K-BLOG

Archiv für die Kategorie ‘K-Info’

12. August 2009 von lars

Alles in Balance?

Kopflastig oder grifflastig? Was ist eigentlich der Balancepunkt? Und bitte das Schwunggewicht nicht vergessen! Ein kurzer Exkurs in die Racket-Arithmetik – Mit diesen und anderen Fragen bekommt man es immer wieder zu tun, wenn es um die Wahl eines neuen Schlägers geht. Und immer wieder kommt da auch mal eine Aussage wie: „Ich will auf keinen Fall einen kopflastigen Schläger spielen!“

Schwer und grifflastig: der Wilson K Pro Staff

Schwer und grifflastig: der Wilson K Pro Staff

Doch was bedeutet das eigentlich? Rein technisch gesehen bedeutet „kopflastig“, dass der Balancepunkt des Schlägers näher am Kopfende liegt als am Griffende. Fein! Und was ist nun wieder der Balancepunkt? Das ist der Punkt, an dem der Schläger genau „in der Schwebe“ ist. Ein kopflastiger Schläger hätte – bei Standardlänge von 68,5 cm – also einen Balancepunkt von 34,3 cm oder mehr (gemessen wird immer vom Griffende aus).
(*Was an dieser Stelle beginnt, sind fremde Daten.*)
-- ==== Sys2Proof/Machine/Recovery.lean ====
section
/-! DEFINITION. The fault collector's commands: block resets and shadows (R16, R17, R438 to R440), acknowledgement and
standing causes (R14, R434, R436), BOOT_HOLD (R438), NO_CONTROLLER (R444), the fallback sequencer's watchdog (R271). -/

namespace Sys2Proof.Machine

/-! Block resets -/

/-- R17, R229, R316, R318, R430: the operations in progress that a reset of a block clears. -/
def State.resetClears (s : State) (b : Nat) : State :=
  if b = 0x10 then s.resConvertForced.rngEnd 2
  else if inRange 0x20 8 b then s.abortJob (b - 0x20)
  else if b = 0x28 then
    (List.range 8).foldl (fun s e => s.abortJob e) { s with trs := { s.trs with sched := Sched.reset } }
  else if inRange 0x31 8 b then { s with xch := { s.xch with scheds := mapErase s.xch.scheds (b - 0x31) } }
  else if inRange 0x50 10 b then
    (if s.fget F.SHB_STATUS_STATE (b - 0x50) 0 = 0 then s else s.retrain (b - 0x50))
  else if inRange 0x60 8 b then s.groupDown (b - 0x60)
  else s

/-- R439, R45: a reset begins: its shadow opens, over what it brings about. -/
def State.beginReset (s : State) (b : Nat) (byFlt : Bool) : State := (s.openReset b byFlt).resetClears b

def State.inReset (s : State) (b : Nat) : Bool := s.flt.resets.any (fun r => r.1 == b)

/-- R43: the blocks of the I/O space map. -/
def blockKnown (b : Nat) : Bool :=
  decide (b ≤ 7) || inRange 0x10 16 b || inRange 0x20 9 b || inRange 0x30 9 b || inRange 0x40 16 b
    || inRange 0x50 11 b || inRange 0x60 8 b || b == 0x70 || b == 0x71

/-- R438: a write of FLT_RESET. -/
def State.fltReset (s : State) (w : Word) : State :=
  let b := fld w 0 7
  let s1 := s.fset F.FLT_RESET_STATUS_BLOCK 0 0 b
  if !bitOf w 8 then s1
  else
    if b ≤ 7 ∨ b = 0x70 ∨ ¬ blockKnown b ∨ s.inReset b ∨ ¬ s.powered b 0 then
      let s2 := s1.fset F.FLT_RESET_STATUS_REFUSED 0 0 1
      s2.logFault (s2.fault 0x01 0 0x703 1 0 0)
    else (s1.fset F.FLT_RESET_STATUS_BUSY 0 0 1).beginReset b true

/-- R16, R316, R430, R439: a reset ends; its shadow closes later. -/
def State.endReset (s : State) (b : Nat) : State :=
  let byFlt := s.flt.resets.contains (b, true)
  let s1 : State := { s with flt := { s.flt with
    resets := s.flt.resets.filter (fun r => r.1 != b)
    shadows := s.flt.shadows.map (fun h => if h.blk == b then { h with ended := true } else h) } }
  let s2 := if inRange 0x20 8 b then s1.engineResetEnd (b - 0x20)
    else { s1 with flt := { s1.flt with stopped := s1.flt.stopped.filter (· != b) } }
  if byFlt then
    let s3 := s2.fset F.FLT_RESET_STATUS_DONE 0 0 1
    if s3.flt.resets.any (fun r => r.2) then s3 else s3.fset F.FLT_RESET_STATUS_BUSY 0 0 0
  else s2

/-- R439: the condition that a message reports is still present. -/
def State.persists (s : State) (m : FaultMsg) : Bool :=
  let k := m.blk - 0x50
  if m.kind = 0x520 then !s.fbit ⟨if m.blk < 0x64 then .ETH_STATUS else .PCIE_STATUS, m.unit, 1⟩ (m.blk % 4) 0
  else if m.kind = 0x521 ∨ m.kind = 0x205 then s.flt.stopped.contains m.blk
  else if m.kind = 0x504 then (s.pathDesc (m.addr % 2 ^ 12) (m.addr / 2 ^ 12 % 8)).state == 2
  else if m.kind = 0x502 ∨ m.kind = 0x503 then s.fbit F.XCH_STATUS_SINGLE 0 0
  else if m.kind = 0x506 then s.fget F.SEQ_STATUS_STATE (m.blk - 0x31) 0 == 4
  else if m.kind = 0x601 then inRange 1 2 (s.fget F.SHB_STATUS_WIDTH k 0)
  else if m.kind = 0x602 then s.fbit F.SHB_CFG_ENABLE k 0 && s.fget F.SHB_STATUS_STATE k 0 == 0
  else if m.kind = 0x603 then s.fget F.SHB_STATUS_STATE k 0 == 4
  else if m.kind = 0x60B then s.fbit F.TOD_STATUS_HOLDOVER 0 0
  else false

/-- R439: a condition is reported again, as a new message. -/
def State.reportAgain (s : State) (m : FaultMsg) : State :=
  if s.persists m then s.logFault (s.fault m.blk m.unit m.kind m.cls m.akind m.addr) else s

/-- R439: a shadow closes; what no shadow covers any more and is still so is reported again by its block. -/
def State.closeShadow (s : State) (b : Nat) : State :=
  match s.flt.shadows.find? (fun h => h.blk == b && h.ended) with
  | some h =>
    let s1 := { s with flt := { s.flt with shadows := s.flt.shadows.erase h } }
    let s2 := { s1 with flt := { s1.flt with conseq := s1.flt.conseq.filter (fun m => s1.shadowed m.blk) } }
    (s1.flt.conseq.filter (fun m => !s1.shadowed m.blk)).foldl (fun s m => s.reportAgain m) s2
  | none => s

/-! Fault messages from outside the modelled detections (R428, R430, R535) -/

/-- R430, R471: the classes that a kind is sent with; none for a reserved code. -/
def kindClasses (k : Nat) : List Nat :=
  if [0x103, 0x104, 0x200, 0x201, 0x300, 0x301, 0x500, 0x600, 0x713].contains k then [0]
  else if inRange 1 8 k || [0x100, 0x106, 0x107, 0x202, 0x204, 0x303, 0x304, 0x400, 0x505, 0x507, 0x520, 0x601, 0x604, 0x605, 0x60B,
      0x700, 0x702, 0x703, 0x710, 0x711, 0x714, 0x718].contains k then [1]
  else if [0x101, 0x203, 0x206, 0x302, 0x402, 0x501, 0x502, 0x504, 0x602, 0x606, 0x607, 0x60A, 0x712].contains k then [2]
  else if [0x102, 0x105, 0x205, 0x401, 0x503, 0x506, 0x521, 0x603, 0x608, 0x609, 0x701, 0x715, 0x717].contains k then [3]
  else if k = 0x7F0 ∨ k = 0x7F1 then [4]
  else if k = 0x716 then [2, 3]
  else []

/-- R430, R535: the fields of ADDR that a kind has with an AKIND, as a mask; none where the kind is not sent with it. -/
def kindAddr (k akind : Nat) : Option Nat :=
  let only (a mask : Nat) : Option Nat := if akind = a then some mask else none
  let line := 2 ^ 52 - 2 ^ 7
  if inRange 1 6 k then only 2 (2 ^ 32 - 1)
  else if k = 7 then (if akind = 0 then some 0 else if akind = 1 then some line else only 2 (2 ^ 32 - 1))
  else if k = 8 then only 3 (2 ^ 14 - 1)
  else if inRange 0x100 3 k then only 3 (0xFF + 0x7F * 2 ^ 8 + 0x3F * 2 ^ 16)
  else if k = 0x105 then only 3 (0x7F * 2 ^ 8 + 0x3F * 2 ^ 16)
  else if k = 0x106 then only 3 0xFFF
  else if [0x200, 0x201, 0x202, 0x203, 0x204, 0x206, 0x300, 0x302, 0x303, 0x402, 0x605, 0x606, 0x607].contains k then only 1 line
  else if k = 0x500 ∨ k = 0x501 then only 3 (2 ^ 20 - 1)
  else if k = 0x504 then only 3 (0x7FFF + (2 ^ 20 - 1) * 2 ^ 16)
  else if k = 0x505 ∨ k = 0x506 ∨ k = 0x601 then only 3 0xFF
  else if k = 0x400 ∨ k = 0x401 then only 3 (0xF + 0x3FF * 2 ^ 16)
  else if inRange 0x608 3 k ∨ k = 0x602 then only 3 0x1F
  else if k = 0x604 then only 3 0x1FFF
  else if k = 0x701 then only 3 (0xF + 0x3F * 2 ^ 16)
  else if k = 0x717 then only 3 0x7F
  else only 0 0

/-- R535: the units of a block in its fault messages: pair positions, ports of a group, else 0 alone. -/
def faultUnits (blk : Nat) : Nat :=
  if blk = 0x70 then 40 else if inRange 0x60 4 blk then 8 else if inRange 0x64 4 blk then 4 else 1

/-- R430, R535: what a kind says of its block, its UNIT and its ADDR: the pair kinds are those of block 0x70, with bits [21:16] as R430
has them; a link's and a group's kinds those of the group blocks, GROUP_FATAL of the whole group; WRITE_REFUSED without an address is
that of a queue's or a ring's entry (R314). -/
def kindFits (blk unit kind akind addr : Nat) : Bool :=
  if inRange 0x100 8 kind && kind != 0x106 then
    blk == 0x70 && (if kind = 0x101 then decide (nfld addr 16 6 < 40)
      else if inRange 0x100 3 kind ∨ kind = 0x105 then nfld addr 16 6 == 63 else true)
  else if kind = 0x520 then inRange 0x60 8 blk
  else if kind = 0x521 then inRange 0x60 8 blk && unit == 0
  else if kind = 7 && akind == 0 then blk == 0x28 || inRange 0x31 8 blk
  else true

/-- R428, R430, R535: whether a block sends a message with these fields. -/
def wellSent (blk unit kind cls akind addr : Nat) : Bool :=
  blockKnown blk && decide (unit < faultUnits blk) && (kindClasses kind).contains cls && kindFits blk unit kind akind addr &&
    match kindAddr kind akind with
    | some mask => Nat.land addr mask == addr
    | none => false

/-! Acknowledgement -/

/-- R436, R401: a Shabek port that is DOWN with its traffic on another route. -/
def State.reroutes (s : State) (k : Nat) : Bool :=
  s.fbit F.SHB_CFG_ENABLE k 0 && s.fget F.SHB_STATUS_STATE k 0 == 0 && (s.route (s.svcMsg (s.peerOf k) 8 []) 1).isSome

/-- R436: the cause of a pending bit of a block stands. -/
def State.stands (s : State) (b c : Nat) : Bool :=
  match c with
  | 2 => (inRange 0x30 9 b && (s.fbit F.XCH_STATUS_SINGLE 0 0 && b == 0x30 ||
        (List.range (s.fget F.XCH_TGT_CTL_COUNT 0 0)).any (fun t => (List.range 8).any (fun k => (s.pathDesc t k).state == 2))))
      || (inRange 0x40 16 b && s.degraded (b - 0x40))
      || (inRange 0x50 10 b && s.reroutes (b - 0x50))
  | 3 => s.flt.stopped.contains b
      || (inRange 0x20 8 b && !s.fbit F.TRE_STATUS_IN_SERVICE (b - 0x20) 0)
      || (inRange 0x31 8 b && s.fget F.SEQ_STATUS_STATE (b - 0x31) 0 == 4)
      || (inRange 0x50 10 b && s.fget F.SHB_STATUS_STATE (b - 0x50) 0 == 4)
      || (b == 0x07 && s.fget F.FBS_STATUS_STATE 0 0 == 3)
  | 4 => s.flt.fatal
  | _ => false

/-- R436: the cause of a pending bit of a pair position stands; a position that has failed its test is out of service. -/
def State.pairStands (s : State) (q c : Nat) : Bool :=
  match c with
  | 3 => (s.pair q).st == .stopped || (s.pair q).st == .failed || (s.pair q).failed0 || (s.pair q).failed1
      || (s.coresAt q).any (fun lc => (s.core lc).stopped)
  | 4 => s.flt.fatal
  | _ => false

/-- The bits of a mask whose causes stand. -/
def standing (p : Nat → Bool) : Nat := (List.range 5).foldl (fun m c => if p c then m ||| 2 ^ c else m) 0

/-- R14, R436: pending bits are acknowledged; one whose cause stands sets again at once. -/
def ackBits (was bits stand : Nat) : Nat :=
  (List.range 5).foldl (fun m c =>
    if was.testBit c && (!bits.testBit c || stand.testBit c) then m ||| 2 ^ c else m) 0

/-- R434: a write of FLT_PEND[b]. -/
def State.pendAck (s : State) (b bits : Nat) : State :=
  if b = 0x70 then s
  else { s with flt := { s.flt with pend := mapSet s.flt.pend b (ackBits (mapGet 0 s.flt.pend b) bits (standing (s.stands b))) } }

/-- R434: a write of FLT_CORE_PEND[q]. -/
def State.corePendAck (s : State) (q bits : Nat) : State :=
  { s with flt := { s.flt with
      corePend := mapSet s.flt.corePend q (ackBits (mapGet 0 s.flt.corePend q) bits (standing (s.pairStands q))) } }

/-- R450: FLT_STATUS.CLASS_PEND. -/
def State.classPend (s : State) : Nat :=
  (s.flt.pend.filter (fun p => p.1 != 0x70)).foldl (fun m p => m ||| p.2) (s.flt.corePend.foldl (fun m p => m ||| p.2) 0)

/-! Notices and the fallback sequencer -/

/-- R438: BOOT_HOLD is cleared: the withheld notices are raised. -/
def State.bootHoldClear (s : State) : State :=
  if s.fbit F.FLT_CTL_BOOT_HOLD 0 0 then
    let s1 := ({ s with flt := { s.flt with withheld := [] } }).fset F.FLT_CTL_BOOT_HOLD 0 0 0
    s.flt.withheld.foldl (fun s e => s.raise e.1 e.2) s1
  else s

/-- R444: CALLER_NEEDED has been set for 10 ms without a controller's write. -/
def State.noController (s : State) : State :=
  if s.fbit F.FBS_STATUS_CALLER_NEEDED 0 0 && !s.fbs.answered then s.logFault (s.fault 0x01 0 0x7F1 4 0 0) else s

/-- R271: a kick, the start of root firmware, or the clearing of CALLER_NEEDED starts a period; none is timed once the watchdog
has acted. -/
def State.watchdogStart (s : State) : State :=
  { s with fbs := { s.fbs with timing := s.fget F.FBS_WDOG_PERIOD 0 0 != 0 && !s.fbs.acted } }

/-- R271: a period has passed without a kick. -/
def State.watchdogExpiry (s : State) : State :=
  if s.fbs.timing then s.callerNeeded 2 ((s.posOf 76).getD 38) else s

/-- R14, R270, R272: the cause of CALLER_NEEDED is still there: a cut-in that failed, and no service pair that runs; a watchdog that has
acted since does not end it. -/
def State.callerCause (s : State) : Bool :=
  s.fbs.gaveUp && match s.posOf 76 with
    | some q => !(s.pair q).checks
    | none => true

/-- R271, R272: CALLER_NEEDED is cleared, if its cause is gone. -/
def State.callerCleared (s : State) : State :=
  if s.fbit F.FBS_STATUS_CALLER_NEEDED 0 0 && !s.callerCause then
    let s1 := s.fset F.FBS_STATUS_CALLER_NEEDED 0 0 0
    if s1.fbs.acted then ({ s1 with fbs := { s1.fbs with acted := false } }).watchdogStart else s1
  else s

end Sys2Proof.Machine
end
Leicht und kopflastig: der Head Crossbow 10

Leicht und kopflastig: der Head Crossbow 10

Von daher wäre die Sache also einfach: Wer keinen kopflastigen Schläger mag, der nimmt einfach einen mit niedrigem Balancepunkt. Doch so einfach ist das nicht. Denn das Gewicht des Schlägers spielt ja auch eine Rolle. Ein Beispiel: der Wilson K Pro Staff ist derzeit mit 348 Gramm der schwerste Schläger auf dem Markt. Der Balancepunkt ist mit 31,5 cm eher niedrig. Der Head Crossbow 10 ist mit 255 Gramm eines der leichtesten Rackets, hat mit 35 cm aber einen sehr hohen Balancepunkt. Nimmt man beide Schläger in die Hand, so fühlt sich der Wilson nicht nur schwerer an, sondern auch wesentlich kopflastiger – obwohl er es nicht ist. Dieses „gefühlte Gewicht“ wird auch Schwunggewicht oder Swingweight genannt. Und das ist es, was viele Tennisspieler gerne mit dem Begriff „kopflastig“ verwechseln.
Man kann sich das Schwunggewicht zumindest näherungsweise übrigens ausrechnen: Einfach das Gewicht mit dem Balancepunkt multiplizieren. Je höher das Ergebnis, desto schwerer fühlt sich das Racket an. Es gilt also: Nicht nur das Gewicht eines Schlägers ist wichtig, sondern auch die Balance und das aus beiden Parametern resultierende Schwunggewicht.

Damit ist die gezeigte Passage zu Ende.